(Beginning of Data for analysis)
-- ==== Sys2Proof/Machine/Loader.lean ====
section
/-! DEFINITION. The pieces of a Dremberok image and the refusals of the image loader, judged on a block that holds nothing but the image (16 R450
and the rules it gathers; which RESULT each refusal gives is a choice of log 127). -/

namespace Sys2Proof.Machine

/-- A management write by firmware's own programs, whose answer nobody sees. -/
def Hw.fwWrite (h : Hw) (a v : Word) : Hw := { h.mgmtWrite (.mp 0) a v with resp := h.resp }

/-- The logical core in whose core-local space an address of the memory path lies, and the offset (12 R336). -/
def coreOfAddr (a : Nat) : Option (Nat × Nat) :=
  if coreBase 0 ≤ a ∧ a < coreBase 2048 then some ((a - coreBase 0) / 2 ^ 24, (a - coreBase 0) % 2 ^ 24) else none

/-- The cluster in whose bank space an address lies. -/
def clOfAddr (a : Nat) : Option Nat := if bankBase 0 0 ≤ a ∧ a < bankBase 64 0 then some ((a - bankBase 0 0) / 2 ^ 29) else none

/-- Where a memory section's word goes. Offsets of core space from 0x4_0000 on are the slice images of the context (log 20); the low two bits
of an address are ignored. -/
def imgAddr (n a : Nat) : Nat :=
  let a := a / 4 * 4
  match coreOfAddr a with
  | some (k, o) => if 0x40000 ≤ o then sliceBase n k 0 + (o - 0x40000) else a
  | none => a

/-- A section for the slice images. -/
def toSlices (a : Nat) : Bool :=
  match coreOfAddr a with
  | some (_, o) => decide (0x40000 ≤ o)
  | none => false

/-- A word written to memory: one of a core's parameter RAM is stored as R91 says. -/
def imgWord (a : Nat) (v : Word) : Word :=
  match coreOfAddr a with
  | some (_, o) => if 0x24000 ≤ o ∧ o < 0x26000 then psetStored (o / 4 % 8) v else v
  | none => v

/-- Load one piece of context n's image; slice images are loaded for its first residency only. -/
def Hw.loadItem (h : Hw) (n : Nat) (first : Bool) : ImgItem → Hw
  | .mem a _ ws =>
    if toSlices a.toNat ∧ first = false then h
    else
      let d := imgAddr n a.toNat
      h.setWords d (ws.zipIdx.map fun p => imgWord (d + 4 * p.2) p.1)
  | .reg a v => h.fwWrite a v

/-- Set or clear LOCKED on pages. -/
def Hw.lockPages (h : Hw) (ps : List (Nat × Nat)) (on : Bool) : Hw := ps.foldl (fun h p => h.setFlag (pgLock p.1) p.2 0 on) h


/-! ### The block as the image would leave it -/

/-- The block with the image of context n loaded and nothing else: the package's own registers stand, and no cluster is asleep, in reset or locked
(log 127). -/
def Hw.alone (h : Hw) (n : Nat) (i : Image) : Hw :=
  let g : Hw := { regs := h.regs.filter fun p => decide ((regKey p.1).1 < 0x100) }
  let g := ((g.setReg RST_STAT 0 0#32).setReg CTX_STATE 0 0#32).lockPages [(pgSTEP, 0)] false
  i.items.foldl (fun g it => g.loadItem n true it) g

/-- The words of a table that are not 0, with their units and indices. -/
def Hw.tabWords (h : Hw) (t : Tab) : List (Nat × Nat × Word) :=
  h.tabs.filterMap fun p =>
    let k := Nat.unpair p.1
    if k.1 = t.code then some ((Nat.unpair k.2).1, (Nat.unpair k.2).2, p.2) else none

/-- The clusters that an image's partition names, and their cores. -/
def imgCls (i : Image) : List Nat := (List.range 64).filter fun c => i.part.getLsbD c
def imgCores (i : Image) : List Nat := (imgCls i).flatMap coresOf

/-- Some element of a list comes again after it. -/
def repeats : List Nat → Bool
  | [] => false
  | a :: r => r.contains a || repeats r

/-! ### 5 FABRIC: the schedule (06 R185, R195, R211, 14 R396) -/

/-- The frames of a step in which router c reads slot entries, with the table each uses (R180, R181). -/
def Hw.framesOf (h : Hw) (c : Nat) : List (Nat × Nat) :=
  (List.range (h.frameEnd / 1024)).filterMap fun f =>
    let q := h.tab .fseq c (h.fld RT_CTRL c 0 0 * 2 ^ 16 + f)
    if bit q 7 then none else some (f, bits q 2 0)

/-- The reserved entries of slot s of a table: input lane and word. -/
def Hw.slotWords (h : Hw) (c t s : Nat) : List (Nat × Word) :=
  ((List.range 17).map fun n => (n, h.tab .gt c (t * 2 ^ 16 + n * 2 ^ 10 + s))).filter fun p => bit p.2 31

/-- The output lanes that a slot entry names. -/
def outLanes (w : Word) : List Nat := (List.range 17).filter (bit w)

/-- Output lane m of router c cannot be used by a schedule: it does not exist, or its link stays in RESET. -/
def Hw.laneMissing (h : Hw) (c m : Nat) : Bool :=
  match h.laneEnd c m with
  | .none_ => true
  | .sc k => !h.lic 1 || !h.scCabled k
  | _ => false

/-- Fabric cycles of the crossing that output lane m of router c leads over (R185). -/
def Hw.laneDelay (h : Hw) (c m : Nat) : Nat :=
  match h.laneEnd c m with
  | .mesh _ _ d => d
  | .sc _ => 3 + h.dSc
  | _ => 3

/-- A slot that reserves an output lane twice, or one that cannot be used. -/
def Hw.slotClash (h : Hw) (c t s : Nat) : Bool :=
  let outs := (h.slotWords c t s).flatMap fun p => outLanes p.2
  repeats outs || outs.any (h.laneMissing c)

/-- A flit of slot s of frame f would still be on its way when the last frame ends. -/
def Hw.slotLate (h : Hw) (c f t s : Nat) : Bool :=
  (h.slotWords c t s).any fun p => (outLanes p.2).any fun m => decide (h.frameEnd ≤ 1024 * f + s + h.laneDelay c m)

/-- Lane 16 is reserved in slot s of a table. -/
def Hw.scSlot (h : Hw) (c t s : Nat) : Bool := (h.slotWords c t s).any fun p => bit p.2 16

/-- Slots of a table that reserve lane 16. -/
def Hw.scSlots (h : Hw) (c t : Nat) : Nat := ((List.range 1024).filter (h.scSlot c t)).length

/-- In some 8 consecutive slots of the step, lane 16 is reserved in more than 5 (R396). -/
def Hw.scDense (h : Hw) (c : Nat) (fs : List (Nat × Nat)) : Bool :=
  let used (a : Nat) : Bool := fs.any fun p => p.1 == a / 1024 && h.scSlot c p.2 (a % 1024)
  fs.any fun p => (List.range 1024).any fun s => decide (5 < ((List.range 8).filter fun j => used (1024 * p.1 + s + j)).length)

/-- Layout-L entries that name flow f in a table. -/
def Hw.flowSlots (h : Hw) (c t f : Nat) : Nat :=
  ((List.range 1024).map fun s => ((h.slotWords c t s).filter fun p => decide (p.1 < 8) && bits p.2 25 17 == f).length).foldl (· + ·) 0

/-- The flows of router c with a word that is not 0. -/
def Hw.flowsOf (h : Hw) (c : Nat) : List Nat := (((h.tabWords .flow).filter fun x => x.1 == c).map fun x => x.2.1 % 2 ^ 16).eraseDups

/-- The schedule of router c breaks a rule of R195 or R396; lat is the trained latency of its link where that is up. -/
def Hw.scheduleBad (h : Hw) (c : Nat) (lat : Option Nat) : Bool :=
  let fs := h.framesOf c
  let ts := (fs.map Prod.snd).eraseDups
  let flows := h.flowsOf c
  let budgets := flows ++ (if fs = [] then [] else List.range 512)
  ts.any (fun t => (List.range 1024).any fun s => h.slotClash c t s) ||
  fs.any (fun p => (List.range 1024).any fun s => h.slotLate c p.1 p.2 s) ||
  ts.any (fun t => decide (h.fld FAB_SC_SLOT_MAX 0 9 0 < h.scSlots c t)) ||
  h.scDense c fs ||
  (ts.any (fun t => decide (0 < h.scSlots c t)) && lat.any fun l => decide (h.dSc < l)) ||
  budgets.any (fun f => decide (h.flowBudget c f ≠ (fs.map fun p => h.flowSlots c p.2 f).foldl (· + ·) 0)) ||
  decide (16384 < (flows.map (h.flowBudget c)).foldl (fun a b => a + b) 0)

/-- A destination entry that firmware keeps is used: by a flow, a tree, or a destination of its own (07 R211). -/
def Hw.firmwareDest (h : Hw) (c : Nat) : Bool :=
  (h.flowsOf c).any (fun f => bits (h.flowWord c f 0) 31 30 != 0 && decide (0xFC ≤ h.flowDest c f)) ||
  (h.tabWords .dest).any (fun x => x.1 == c && decide (0xFC ≤ x.2.1 % 2 ^ 16)) ||
  (h.tabWords .dtree).any (fun x => x.1 == c && decide (0xFC ≤ x.2.1 % 256)) ||
  (h.tabWords .itag).any (fun x => x.1 == c && decide (0xFC ≤ bits x.2.2 7 0))

/-- A tree entry names a port without a link, or leaves the unicast routes from its source (07 R209, R210). -/
def Hw.treeBad (h : Hw) (c : Nat) : Bool :=
  (h.tabWords .dtree).any fun x =>
    x.1 == c && bit x.2.2 7 &&
      ((List.range 6).any (fun p => bit x.2.2 p && !portExists c p) ||
        (rangeIncl 1 4).any fun p => bit x.2.2 p && !bit (fullTree (x.2.1 / 256) c) p)

/-! ### 5 FABRIC: sources (10 R297, R299, 11 R330) -/

/-- Ordinals that a port of an ingress unit can produce, with their class: first, last, drip class, and the cluster they are offered at. -/
structure Ordinals where
  lo : Nat
  hi : Nat
  drip : Bool
  cl : Nat
deriving DecidableEq, Repr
(End of Data for analysis)
All lines in the data above from the one with "h.fwWrite a v" through the one with "def Hw.laneMissing (h" must be repeated exactly, and no others.

  | .reg a v => h.fwWrite a v

/-- Set or clear LOCKED on pages. -/
def Hw.lockPages (h : Hw) (ps : List (Nat × Nat)) (on : Bool) : Hw := ps.foldl (fun h p => h.setFlag (pgLock p.1) p.2 0 on) h


/-! ### The block as the image would leave it -/

/-- The block with the image of context n loaded and nothing else: the package's own registers stand, and no cluster is asleep, in reset or locked
(log 127). -/
def Hw.alone (h : Hw) (n : Nat) (i : Image) : Hw :=
  let g : Hw := { regs := h.regs.filter fun p => decide ((regKey p.1).1 < 0x100) }
  let g := ((g.setReg RST_STAT 0 0#32).setReg CTX_STATE 0 0#32).lockPages [(pgSTEP, 0)] false
  i.items.foldl (fun g it => g.loadItem n true it) g

/-- The words of a table that are not 0, with their units and indices. -/
def Hw.tabWords (h : Hw) (t : Tab) : List (Nat × Nat × Word) :=
  h.tabs.filterMap fun p =>
    let k := Nat.unpair p.1
    if k.1 = t.code then some ((Nat.unpair k.2).1, (Nat.unpair k.2).2, p.2) else none

/-- The clusters that an image's partition names, and their cores. -/
def imgCls (i : Image) : List Nat := (List.range 64).filter fun c => i.part.getLsbD c
def imgCores (i : Image) : List Nat := (imgCls i).flatMap coresOf

/-- Some element of a list comes again after it. -/
def repeats : List Nat → Bool
  | [] => false
  | a :: r => r.contains a || repeats r

/-! ### 5 FABRIC: the schedule (06 R185, R195, R211, 14 R396) -/

/-- The frames of a step in which router c reads slot entries, with the table each uses (R180, R181). -/
def Hw.framesOf (h : Hw) (c : Nat) : List (Nat × Nat) :=
  (List.range (h.frameEnd / 1024)).filterMap fun f =>
    let q := h.tab .fseq c (h.fld RT_CTRL c 0 0 * 2 ^ 16 + f)
    if bit q 7 then none else some (f, bits q 2 0)

/-- The reserved entries of slot s of a table: input lane and word. -/
def Hw.slotWords (h : Hw) (c t s : Nat) : List (Nat × Word) :=
  ((List.range 17).map fun n => (n, h.tab .gt c (t * 2 ^ 16 + n * 2 ^ 10 + s))).filter fun p => bit p.2 31

/-- The output lanes that a slot entry names. -/
def outLanes (w : Word) : List Nat := (List.range 17).filter (bit w)

/-- Output lane m of router c cannot be used by a schedule: it does not exist, or its link stays in RESET. -/
def Hw.laneMissing (h : Hw) (c m : Nat) : Bool :=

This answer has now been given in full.